Start of Block

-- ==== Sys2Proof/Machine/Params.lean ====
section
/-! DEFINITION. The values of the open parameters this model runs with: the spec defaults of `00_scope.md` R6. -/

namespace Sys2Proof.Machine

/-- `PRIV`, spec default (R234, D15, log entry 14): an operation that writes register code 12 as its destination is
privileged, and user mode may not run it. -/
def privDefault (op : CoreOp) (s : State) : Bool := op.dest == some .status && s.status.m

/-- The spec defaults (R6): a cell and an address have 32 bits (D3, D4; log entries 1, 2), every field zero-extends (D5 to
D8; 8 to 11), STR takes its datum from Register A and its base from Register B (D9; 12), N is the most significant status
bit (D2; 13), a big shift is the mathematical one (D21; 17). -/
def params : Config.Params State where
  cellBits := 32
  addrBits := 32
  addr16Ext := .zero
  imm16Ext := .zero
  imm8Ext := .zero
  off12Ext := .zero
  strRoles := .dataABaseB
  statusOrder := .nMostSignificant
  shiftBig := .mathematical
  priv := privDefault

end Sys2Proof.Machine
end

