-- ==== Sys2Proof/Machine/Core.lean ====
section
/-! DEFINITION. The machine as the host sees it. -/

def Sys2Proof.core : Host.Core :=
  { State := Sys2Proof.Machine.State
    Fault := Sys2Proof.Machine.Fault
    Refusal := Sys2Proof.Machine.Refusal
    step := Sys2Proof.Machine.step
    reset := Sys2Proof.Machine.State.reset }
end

End of Block
Start of Block

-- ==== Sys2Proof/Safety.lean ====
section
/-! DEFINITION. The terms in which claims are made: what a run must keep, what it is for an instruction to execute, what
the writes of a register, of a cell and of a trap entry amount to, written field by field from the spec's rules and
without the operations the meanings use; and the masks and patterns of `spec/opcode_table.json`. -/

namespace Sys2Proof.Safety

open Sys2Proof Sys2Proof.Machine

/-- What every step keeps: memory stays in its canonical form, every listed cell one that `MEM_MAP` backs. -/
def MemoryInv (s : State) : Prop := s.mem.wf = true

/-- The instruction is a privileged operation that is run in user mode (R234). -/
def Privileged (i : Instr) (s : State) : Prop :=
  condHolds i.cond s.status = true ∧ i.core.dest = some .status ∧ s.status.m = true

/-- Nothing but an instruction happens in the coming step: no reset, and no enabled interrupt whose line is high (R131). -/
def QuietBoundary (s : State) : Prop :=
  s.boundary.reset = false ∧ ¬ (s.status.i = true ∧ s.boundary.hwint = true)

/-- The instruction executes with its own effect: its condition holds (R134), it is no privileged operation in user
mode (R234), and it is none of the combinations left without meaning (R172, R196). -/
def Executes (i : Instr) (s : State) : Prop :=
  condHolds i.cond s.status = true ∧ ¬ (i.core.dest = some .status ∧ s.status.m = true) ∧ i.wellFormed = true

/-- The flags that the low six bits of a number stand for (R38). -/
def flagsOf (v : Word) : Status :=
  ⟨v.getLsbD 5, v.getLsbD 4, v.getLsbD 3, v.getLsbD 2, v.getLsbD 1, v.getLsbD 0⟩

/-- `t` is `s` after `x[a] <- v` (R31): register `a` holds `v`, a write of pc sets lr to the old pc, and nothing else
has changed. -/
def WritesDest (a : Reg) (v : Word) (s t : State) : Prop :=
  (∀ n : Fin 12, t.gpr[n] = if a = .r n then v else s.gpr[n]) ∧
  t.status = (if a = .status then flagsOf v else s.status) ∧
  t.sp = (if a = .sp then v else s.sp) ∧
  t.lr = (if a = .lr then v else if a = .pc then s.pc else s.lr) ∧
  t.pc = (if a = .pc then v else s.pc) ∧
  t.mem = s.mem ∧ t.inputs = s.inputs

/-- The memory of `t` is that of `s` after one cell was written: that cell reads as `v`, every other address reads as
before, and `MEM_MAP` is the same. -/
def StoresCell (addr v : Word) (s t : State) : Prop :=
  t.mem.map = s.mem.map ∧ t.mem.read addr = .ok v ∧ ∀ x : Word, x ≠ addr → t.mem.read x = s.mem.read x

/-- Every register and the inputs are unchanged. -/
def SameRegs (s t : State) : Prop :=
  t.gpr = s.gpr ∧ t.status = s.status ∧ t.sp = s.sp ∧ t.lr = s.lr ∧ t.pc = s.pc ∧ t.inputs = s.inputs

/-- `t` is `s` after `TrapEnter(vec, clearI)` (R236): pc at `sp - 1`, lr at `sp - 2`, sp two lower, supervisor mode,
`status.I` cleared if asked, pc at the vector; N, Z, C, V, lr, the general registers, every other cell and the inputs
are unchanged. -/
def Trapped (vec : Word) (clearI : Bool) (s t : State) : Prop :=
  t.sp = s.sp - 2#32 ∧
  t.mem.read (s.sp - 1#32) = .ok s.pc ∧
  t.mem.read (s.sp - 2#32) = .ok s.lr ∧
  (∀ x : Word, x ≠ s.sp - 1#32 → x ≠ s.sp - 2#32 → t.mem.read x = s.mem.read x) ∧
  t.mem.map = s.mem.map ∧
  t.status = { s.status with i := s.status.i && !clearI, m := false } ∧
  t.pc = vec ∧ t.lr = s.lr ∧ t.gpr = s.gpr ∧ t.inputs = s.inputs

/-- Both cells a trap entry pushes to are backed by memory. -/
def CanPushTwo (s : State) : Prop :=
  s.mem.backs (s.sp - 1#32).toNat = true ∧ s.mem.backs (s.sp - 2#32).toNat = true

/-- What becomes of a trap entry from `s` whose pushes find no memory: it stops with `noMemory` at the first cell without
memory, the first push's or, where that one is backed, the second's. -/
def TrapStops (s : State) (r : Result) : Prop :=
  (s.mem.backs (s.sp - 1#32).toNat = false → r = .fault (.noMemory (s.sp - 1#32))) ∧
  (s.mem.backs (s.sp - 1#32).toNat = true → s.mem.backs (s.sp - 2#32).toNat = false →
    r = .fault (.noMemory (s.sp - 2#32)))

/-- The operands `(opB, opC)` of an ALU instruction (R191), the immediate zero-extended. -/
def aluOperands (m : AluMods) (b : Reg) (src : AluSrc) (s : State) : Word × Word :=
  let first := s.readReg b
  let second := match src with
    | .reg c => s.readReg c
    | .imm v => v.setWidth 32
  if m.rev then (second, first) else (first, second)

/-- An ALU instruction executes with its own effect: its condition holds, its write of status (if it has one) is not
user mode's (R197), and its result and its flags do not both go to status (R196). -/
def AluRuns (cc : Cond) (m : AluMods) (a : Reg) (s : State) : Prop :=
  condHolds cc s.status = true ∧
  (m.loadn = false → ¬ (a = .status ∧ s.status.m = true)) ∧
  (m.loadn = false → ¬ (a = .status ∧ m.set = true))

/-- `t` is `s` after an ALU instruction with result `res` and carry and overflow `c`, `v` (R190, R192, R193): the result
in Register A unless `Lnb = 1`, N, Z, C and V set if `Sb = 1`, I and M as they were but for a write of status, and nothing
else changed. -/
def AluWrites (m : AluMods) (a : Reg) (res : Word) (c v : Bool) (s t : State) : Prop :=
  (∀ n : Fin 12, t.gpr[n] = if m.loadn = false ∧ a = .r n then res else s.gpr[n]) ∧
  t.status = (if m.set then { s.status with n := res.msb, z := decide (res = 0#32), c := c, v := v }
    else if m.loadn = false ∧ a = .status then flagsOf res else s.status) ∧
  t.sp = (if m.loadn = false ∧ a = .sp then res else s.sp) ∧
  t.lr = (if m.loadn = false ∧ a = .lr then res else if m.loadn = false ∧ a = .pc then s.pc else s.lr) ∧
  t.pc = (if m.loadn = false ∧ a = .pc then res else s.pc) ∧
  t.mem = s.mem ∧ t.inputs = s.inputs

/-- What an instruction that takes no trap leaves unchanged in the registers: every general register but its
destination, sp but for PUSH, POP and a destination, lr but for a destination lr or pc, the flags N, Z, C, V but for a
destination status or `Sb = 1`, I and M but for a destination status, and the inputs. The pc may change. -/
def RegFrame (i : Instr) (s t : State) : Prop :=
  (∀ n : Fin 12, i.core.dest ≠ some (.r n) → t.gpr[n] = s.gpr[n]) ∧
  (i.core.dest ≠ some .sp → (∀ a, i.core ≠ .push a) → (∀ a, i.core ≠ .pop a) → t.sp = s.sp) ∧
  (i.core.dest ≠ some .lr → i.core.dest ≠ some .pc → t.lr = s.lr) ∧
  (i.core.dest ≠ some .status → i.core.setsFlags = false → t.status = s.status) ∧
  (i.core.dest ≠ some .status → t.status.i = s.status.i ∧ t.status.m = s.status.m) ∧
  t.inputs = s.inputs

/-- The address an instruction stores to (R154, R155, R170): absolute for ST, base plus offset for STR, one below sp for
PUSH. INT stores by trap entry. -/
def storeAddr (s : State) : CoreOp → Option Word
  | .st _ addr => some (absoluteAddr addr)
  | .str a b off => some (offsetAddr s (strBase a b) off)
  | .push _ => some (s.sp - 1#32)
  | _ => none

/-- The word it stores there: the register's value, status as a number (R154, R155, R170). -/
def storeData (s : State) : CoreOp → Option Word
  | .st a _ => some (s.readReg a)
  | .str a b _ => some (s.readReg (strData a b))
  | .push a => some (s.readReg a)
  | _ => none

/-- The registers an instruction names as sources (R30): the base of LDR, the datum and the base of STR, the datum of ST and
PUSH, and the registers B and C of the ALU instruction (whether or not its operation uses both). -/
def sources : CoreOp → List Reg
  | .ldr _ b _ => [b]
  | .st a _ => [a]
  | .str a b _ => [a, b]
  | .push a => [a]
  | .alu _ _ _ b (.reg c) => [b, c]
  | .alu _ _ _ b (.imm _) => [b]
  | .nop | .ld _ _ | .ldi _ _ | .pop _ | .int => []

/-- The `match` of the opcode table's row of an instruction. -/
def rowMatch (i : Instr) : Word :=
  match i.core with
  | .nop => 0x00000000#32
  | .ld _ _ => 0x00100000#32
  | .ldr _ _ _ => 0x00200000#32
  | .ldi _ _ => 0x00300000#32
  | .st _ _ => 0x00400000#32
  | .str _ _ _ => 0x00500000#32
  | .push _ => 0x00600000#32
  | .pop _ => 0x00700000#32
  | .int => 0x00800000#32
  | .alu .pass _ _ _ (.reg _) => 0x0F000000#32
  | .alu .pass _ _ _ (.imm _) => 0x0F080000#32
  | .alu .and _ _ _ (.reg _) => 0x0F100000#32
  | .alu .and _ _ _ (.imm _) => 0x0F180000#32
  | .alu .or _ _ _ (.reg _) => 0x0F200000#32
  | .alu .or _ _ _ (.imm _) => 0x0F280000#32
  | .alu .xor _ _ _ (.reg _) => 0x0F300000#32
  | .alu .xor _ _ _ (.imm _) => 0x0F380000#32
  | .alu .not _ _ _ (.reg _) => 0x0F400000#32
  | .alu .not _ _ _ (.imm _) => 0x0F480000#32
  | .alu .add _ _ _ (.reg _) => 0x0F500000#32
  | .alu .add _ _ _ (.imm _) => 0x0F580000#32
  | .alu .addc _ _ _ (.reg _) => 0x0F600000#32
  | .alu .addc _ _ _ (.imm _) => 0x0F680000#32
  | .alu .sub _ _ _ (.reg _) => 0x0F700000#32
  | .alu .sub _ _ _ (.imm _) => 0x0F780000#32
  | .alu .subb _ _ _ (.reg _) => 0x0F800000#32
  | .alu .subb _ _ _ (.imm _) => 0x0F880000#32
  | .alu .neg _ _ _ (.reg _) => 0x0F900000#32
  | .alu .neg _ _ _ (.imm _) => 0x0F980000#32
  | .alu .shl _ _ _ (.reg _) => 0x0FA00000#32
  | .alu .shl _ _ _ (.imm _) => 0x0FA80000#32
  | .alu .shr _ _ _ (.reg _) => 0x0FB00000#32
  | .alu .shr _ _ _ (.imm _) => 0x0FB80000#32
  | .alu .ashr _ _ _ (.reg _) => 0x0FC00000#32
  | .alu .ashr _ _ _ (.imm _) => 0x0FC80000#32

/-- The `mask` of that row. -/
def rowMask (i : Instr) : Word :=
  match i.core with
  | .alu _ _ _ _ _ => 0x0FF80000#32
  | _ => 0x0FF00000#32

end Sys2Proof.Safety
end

End of Block

### Work instructions
Identify the lines above that contain the word "namespace", then copy them.

### Reply
namespace Sys2Proof.Machine
namespace Sys2Proof.Safety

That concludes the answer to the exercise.